Renewable Portfolio Standard
Class I renewable development in New England has grown sufficiently to meet the region's current RPS requirements. Looking forward, while the resource potential in the region remains high, particularly for wind power in northern New England, there are many uncertainties regarding the pace of renewable development. First, substantial additional transmission would be needed to deliver large additional amounts of remote wind resources. Second, the recession has made it increasingly difficult for new renewable energy resources to secure funding. Third, federal budgetary issues have compounded the perennial uncertainty regarding the future of federal production tax credits, after the current ones are set to expire at the end of 2012.
Under the base case, DEEP projects that the region will be short of Class I requirements starting in 2018, with Connecticut paying high REC prices, penalty payments for REC shortfalls, and part of new regional transmission costs as a consequence. Under the base case, compliance with the Class I RPS would reach a cost of $445 million annually by 2022.
The plan analyzes making no changes to existing Class I RPS requirements versus expanding the definition of Class I resources to include savings from energy efficiency programs. It compares two alternative scenarios under the first option, one with a larger shortfall in RPS compliance combined with larger penalty payments and a second where the RPS is met by making multi-state investments in transmission to support the development of a significant amount of wind power in northern New England.

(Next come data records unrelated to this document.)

/-- Start a fold: a fresh delta for writes stamped after C, where C is the epoch now open (R224 step 1); a split instead where the base
would pass 75% of its limit (R225). -/
def State.startFold (s : State) (handle : Nat) : State :=
  match s.list handle with
  | none => s
  | some l =>
    match s.versionOf l.ns l.idx l.version with
    | none => s
    | some v =>
      let c := s.epochs.open_
      if l.retired || l.hold || !s.maintRuns || s.pendingChild handle || (s.maint.folds.any fun f => f.handle = handle) then s
      else if visibleCount l c > baseNear then s.startReorg [l.listId] false
      else if s.maint.folds.length ≥ 16 || (freeIndex l (c + 1)).isNone || !s.foldMay l || s.tierRoom 0 true < blocksOffset then s
      else
        let old := (l.segs.filter fun kg => kg.2.validUntil.isNone).map (·.1)
        let n := s.corpus.nextSeg
        let s := s.openSegment handle l v (genAt v (c + 1)) (c + 1)
        { s with maint := { s.maint with folds := s.maint.folds ++ [{ handle, c, delta := n, old }] } }

/-- Start a fold where one is due. -/
def State.checkFold (s : State) (handle : Nat) : State :=
  match s.list handle with
  | some l => if s.foldDue l then s.startFold handle else s
  | none => s

/-- Start the folds that are due, those that R86 requires first (R225, R232). -/
def State.checkFolds (s : State) : State :=
  let need := (s.corpus.lists.filter fun kl => foldRequired kl.2).map (·.1)
  (need ++ s.corpus.lists.map (·.1)).foldl (fun s h => s.checkFold h) s

/-! ## Durability (R220, R222) -/

/-- What the commit log holds of a write: its epoch, then its record or its row. -/
def logImage (w : Write) : List Byte := leBytes 8 w.epoch ++ (match w.row with
  | none => recordBytes w.record
  | some x => leBytes 8 x.table ++ leBytes 8 x.row ++ padTo 8 x.value)

/-- Bytes pending for the commit log: those of the first record that a page already holds are not. -/
def State.logLeft (s : State) : Nat := (s.corpus.logPending.map fun w => (logImage w).length).sum - s.corpus.logSkip

/-- The writes whose records end within the next `room` bytes, those left, and how many bytes of the first one left are within them. -/
def fitLog : Nat → List Write → List Write × List Write × Nat
  | _, [] => ([], [], 0)
  | room, w :: ws =>
    if (logImage w).length ≤ room then
      let r := fitLog (room - (logImage w).length) ws
      (w :: r.1, r.2)
    else ([], w :: ws, room)

/-- Program one page of the commit log: 16 KiB of pending records, or what there is. A record that a page cuts is durable with the page that
ends it. LOG_BYTES counts whole pages (R220, R246). -/
def State.programPage (s : State) : State :=
  let image := (s.corpus.logPending.flatMap logImage).drop s.corpus.logSkip
  let r := fitLog (s.corpus.logSkip + 16384) s.corpus.logPending
  let n := s.corpus.nextPage
  let c := { s.corpus with logPages := s.corpus.logPages.set n r.1, logPending := r.2.1, nextPage := n + 1, logSkip := r.2.2 }
  (({ s with corpus := c } : State).storeLog (slice image 0 16384)).count (objKey 0x2710 1) 16384

/-- Program pages while 16 KiB of records are pending (R220). -/
def State.programFull (s : State) : State := (List.range (s.logLeft / 16384)).foldl (fun s _ => s.programPage) s

/-- Program all pending records, the last page as full as it is: the end of LOG_FLUSH_INTERVAL (R220). -/
def State.programLog (s : State) : State := (List.range (ceilDiv s.logLeft 16384)).foldl (fun s _ => s.programPage) s

/-- A durable write of an item record is applied: marks and entries in its lists' open deltas; the lists it reaches are looked at for a fold
(R220, R225). -/
def State.applyRecord (s : State) (w : Write) : State :=
  let marked := (s.corpus.lists.filter fun kl => kl.2.segs.any fun kg => kg.2.items.any fun i => w.deletes.contains i.record).map (·.1)
  let s := w.deletes.foldl (fun s r => s.markRecord r w.epoch) s
  let s := w.places.foldl (fun s p => s.appendEntry p.2.1 w.epoch p.2.2) s
  (marked ++ w.places.map fun p => p.2.1).foldl (fun s h => s.checkFold h) s

end Sys2Proof.Machine
end

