/-! ## Splits and merges (R227, R228) -/

/-- DIR_FULL: a waiting split or merge goes on once FREE entries exist, which it reserves (R232). -/
def execDirFull (list : Nat) (s : State) : Host.Outcome State Fault Refusal :=
  .next (let ok (g : Reorg) : Bool := g.waiting && g.sources.contains list && (s.freeEntries (entriesNeeded g.isMerge)).length ≥ entriesNeeded g.isMerge
    let f (g : Reorg) : Reorg := { g with waiting := false, reserved := s.freeEntries (entriesNeeded g.isMerge) }
    { s with maint := { s.maint with reorgs := replaceFirst ok f s.maint.reorgs } })

/-- The slots of a segment's items that go to one child, in order. -/
def slotsFor (pick : Item → Bool) (g : Segment) : List Nat :=
  (List.range g.items.length).filter fun n => match g.items[n]? with
    | some i => pick i
    | none => false

/-- Do two segments stand in a view together? -/
def overlap (a b : Segment) : Bool := livesAt a b.validFrom && livesAt b a.validFrom

/-- A list's segments as one child receives them, each with the slots it keeps, in order: code arrays reordered with the entries, marks
retargeted to the segment of that SEG_INDEX in the same view (R227 step 2). -/
def childSegs (l : ListData) (pick : Item → Bool) : List Segment :=
  let kept := l.segs.map fun kg => (kg.2, slotsFor pick kg.2)
  let move (g : Segment) (m : Mark) : Option Mark := match kept.find? fun p => p.1.segIndex = m.seg && overlap g p.1 with
    | some p => (p.2.findIdx? fun n => n = m.slot).map fun n => { m with slot := n }
    | none => none
  kept.map fun p => { p.1 with items := p.2.filterMap fun n => p.1.items[n]?, marks := p.1.marks.filterMap (move p.1), objs := [], pairHandle := 0 }

/-- A new list with copied segments, its objects in the tiers of its first source's preference (R250). -/
def State.copyList (s : State) (l : ListData) (v : Version) (list : Nat) (segs : List Segment) : State × Nat :=
  let pref := match s.tiers.objs.find? fun ko => ko.2.kind = 0 && ko.2.list = l.listId with
    | some ko => ko.2.pref
    | none => 1
  let (s, h) := s.newList { ns := l.ns, idx := l.idx, version := l.version, listId := list, shard := l.shard } pref
  segs.foldl (fun (a : State × Nat) g =>
    let (s, g) := a.1.segObjects h list v g
    let n := s.corpus.nextSeg
    let s := { s with corpus := { s.corpus with nextSeg := n + 1 } }
    (match s.list h with
      | some l => s.setList h { l with segs := Table.set l.segs n g }
      | none => s, h)) (s, h)

/-- Renumber SEG_INDEX of a further source's segments in a merge with numbers that those before it do not use, those of its current view
first: the merged view holds at most 16 segments (R83, R86, R228; log 35). -/
def renumber (taken : List Nat) (gs : List Segment) : List Segment :=
  let olds := (((gs.filter fun g => g.validUntil.isNone) ++ gs).map (·.segIndex)).eraseDups
  let free := (List.range (taken.length + olds.length)).filter fun n => !taken.contains n
  let num (old : Nat) : Nat := match olds.findIdx? fun n => n = old with
    | some k => free.getD k old
    | none => old
  gs.map fun g => { g with segIndex := num g.segIndex, marks := g.marks.map fun m => { m with seg := num m.seg } }

/-- Schedule the children of a reorganisation for the first epoch to open (R227 step 4). -/
def State.scheduleReorg (s : State) (g : Reorg) (children : List Child) (parents : List Nat) : State :=
  let f := s.epochs.open_ + 1
  let s := { s with maint := { s.maint with
    reorgs := replaceFirst (fun x => x.sources == g.sources) (fun x => { x with effect := some f, children }) s.maint.reorgs } }
  parents.foldl (fun s h => match s.list h with
    | some l => s.setList h { l with children }
    | none => s) s

/-- The segments of a list merged from several: those of the first as they are, those of each further one without the entries of records that
an earlier one holds, since a record is in each of its lists in every view (R21, R228). -/
def mergedSegs (l : ListData) (rest : List ListData) : List Segment :=
  (rest.foldl (fun (acc : List Segment) r =>
    let held := acc.flatMap fun g => g.items.map (·.record)
    acc ++ renumber (acc.map (·.segIndex)) (childSegs r fun i => !held.contains i.record)) (childSegs l fun _ => true))

/-- Routing sketch of a fitted centroid under the open generation, with the generation; its NaN sums are counted (R80, R102). -/
def State.centroidSketch (s : State) (v : Version) (c : List F32) : State × (Nat × Nat) :=
  match openGen v s.epochs.open_ with
  | some g => (s.noteNans (s.nansUnder v [g.num] c), (cutSketch v (s.sketchOf v g.num c), g.num))
  | none => (s, (0, 0))

/-- A merge's copies: one list with the segments of every source, and the change scheduled (R227, R228). -/
def State.copyMerge (s : State) (g : Reorg) (l : ListData) (rest : List ListData) (v : Version) (id : Nat) (centroid : List F32) (hs : List Nat) :
    State :=
  let (s, sk) := s.centroidSketch v centroid
  let (s, h) := s.copyList l v id (mergedSegs l rest)
  s.scheduleReorg g [⟨h, id, sk.1, sk.2, centroid⟩] hs

/-- Does an entry go to child A of a split: is its centroid the nearer one to the entry's v̂, ties to the lower list ID (R227 step 2)? -/
def State.toChildA (s : State) (v : Version) (list idB : Nat) (centroidA centroidB : List F32) (i : Item) : Bool :=
  nearerOf [(list, centroidA), (idB, centroidB)] (s.vhat v i) = some list

/-- A split's copies, and the change scheduled (R227). -/
def State.copySplit (s : State) (g : Reorg) (l : ListData) (v : Version) (list idB : Nat) (centroidA centroidB : List F32) (hs : List Nat) : State :=
  let toA := s.toChildA v list idB centroidA centroidB
  let (s, a) := s.centroidSketch v centroidA
  let (s, b) := s.centroidSketch v centroidB
  let (s, hA) := s.copyList l v list (childSegs l toA)
  let (s, hB) := s.copyList l v idB (childSegs l fun i => !toA i)
  s.scheduleReorg g [⟨hA, list, a.1, a.2, centroidA⟩, ⟨hB, idB, b.1, b.2, centroidB⟩] hs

Alternatively, the plan considers modifying the definition of Class I resources to allow electric companies and competitive suppliers to meet up to one quarter of their RPS obligations by saving energy under expanded efficiency programs. The plan finds that doing this would save consumers $152 million annually by 2022 compared to the expanded energy efficiency scenario. These savings result from reducing the quantity of Class I RECs purchased and penalty payments made and by reducing the Class I REC price. The plan also suggests that Class I resources could be expanded to include large scale hydroelectric facilities, but does not analyze this option.
New Fossil Fuel Generation
Another scenario examines the value to Connecticut consumers of building a new generation plant before it would have been developed by private developers and having the electric companies buy the power the plant produces. To analyze this scenario, the plan analyzes the development of a new 656 MW gas-fired combined-cycle plant in Connecticut in 2017, at an “overnight” cost of $929/kilowatt (in 2012 dollars). This cost does not include the cost of interest during the plant's construction.
The plan finds that the plant's cost would exceed its benefits in most scenarios. It finds greater economic value in waiting to build the plant until 2020, closer to when New England (although not Connecticut in particular) is likely to need new generation.
The plan concludes with assessments of emerging technologies that may provide attractive options in the coming decade and beyond, even if they are not yet mature enough to play a major role in the current market. The technologies covered are: plug-in electric vehicles, advanced metering infrastructure, energy storage, advanced waste-to-energy, geothermal energy, and microgrids.
Among other things, the plan recommends that the state:
1. adopt a proactive approach to the deployment of plug-in electric vehicles and address near-term localized impacts,
2. monitor progress in establishing universal industry advanced metering standards and protocols, and
3. evaluate specific meter technology proposals.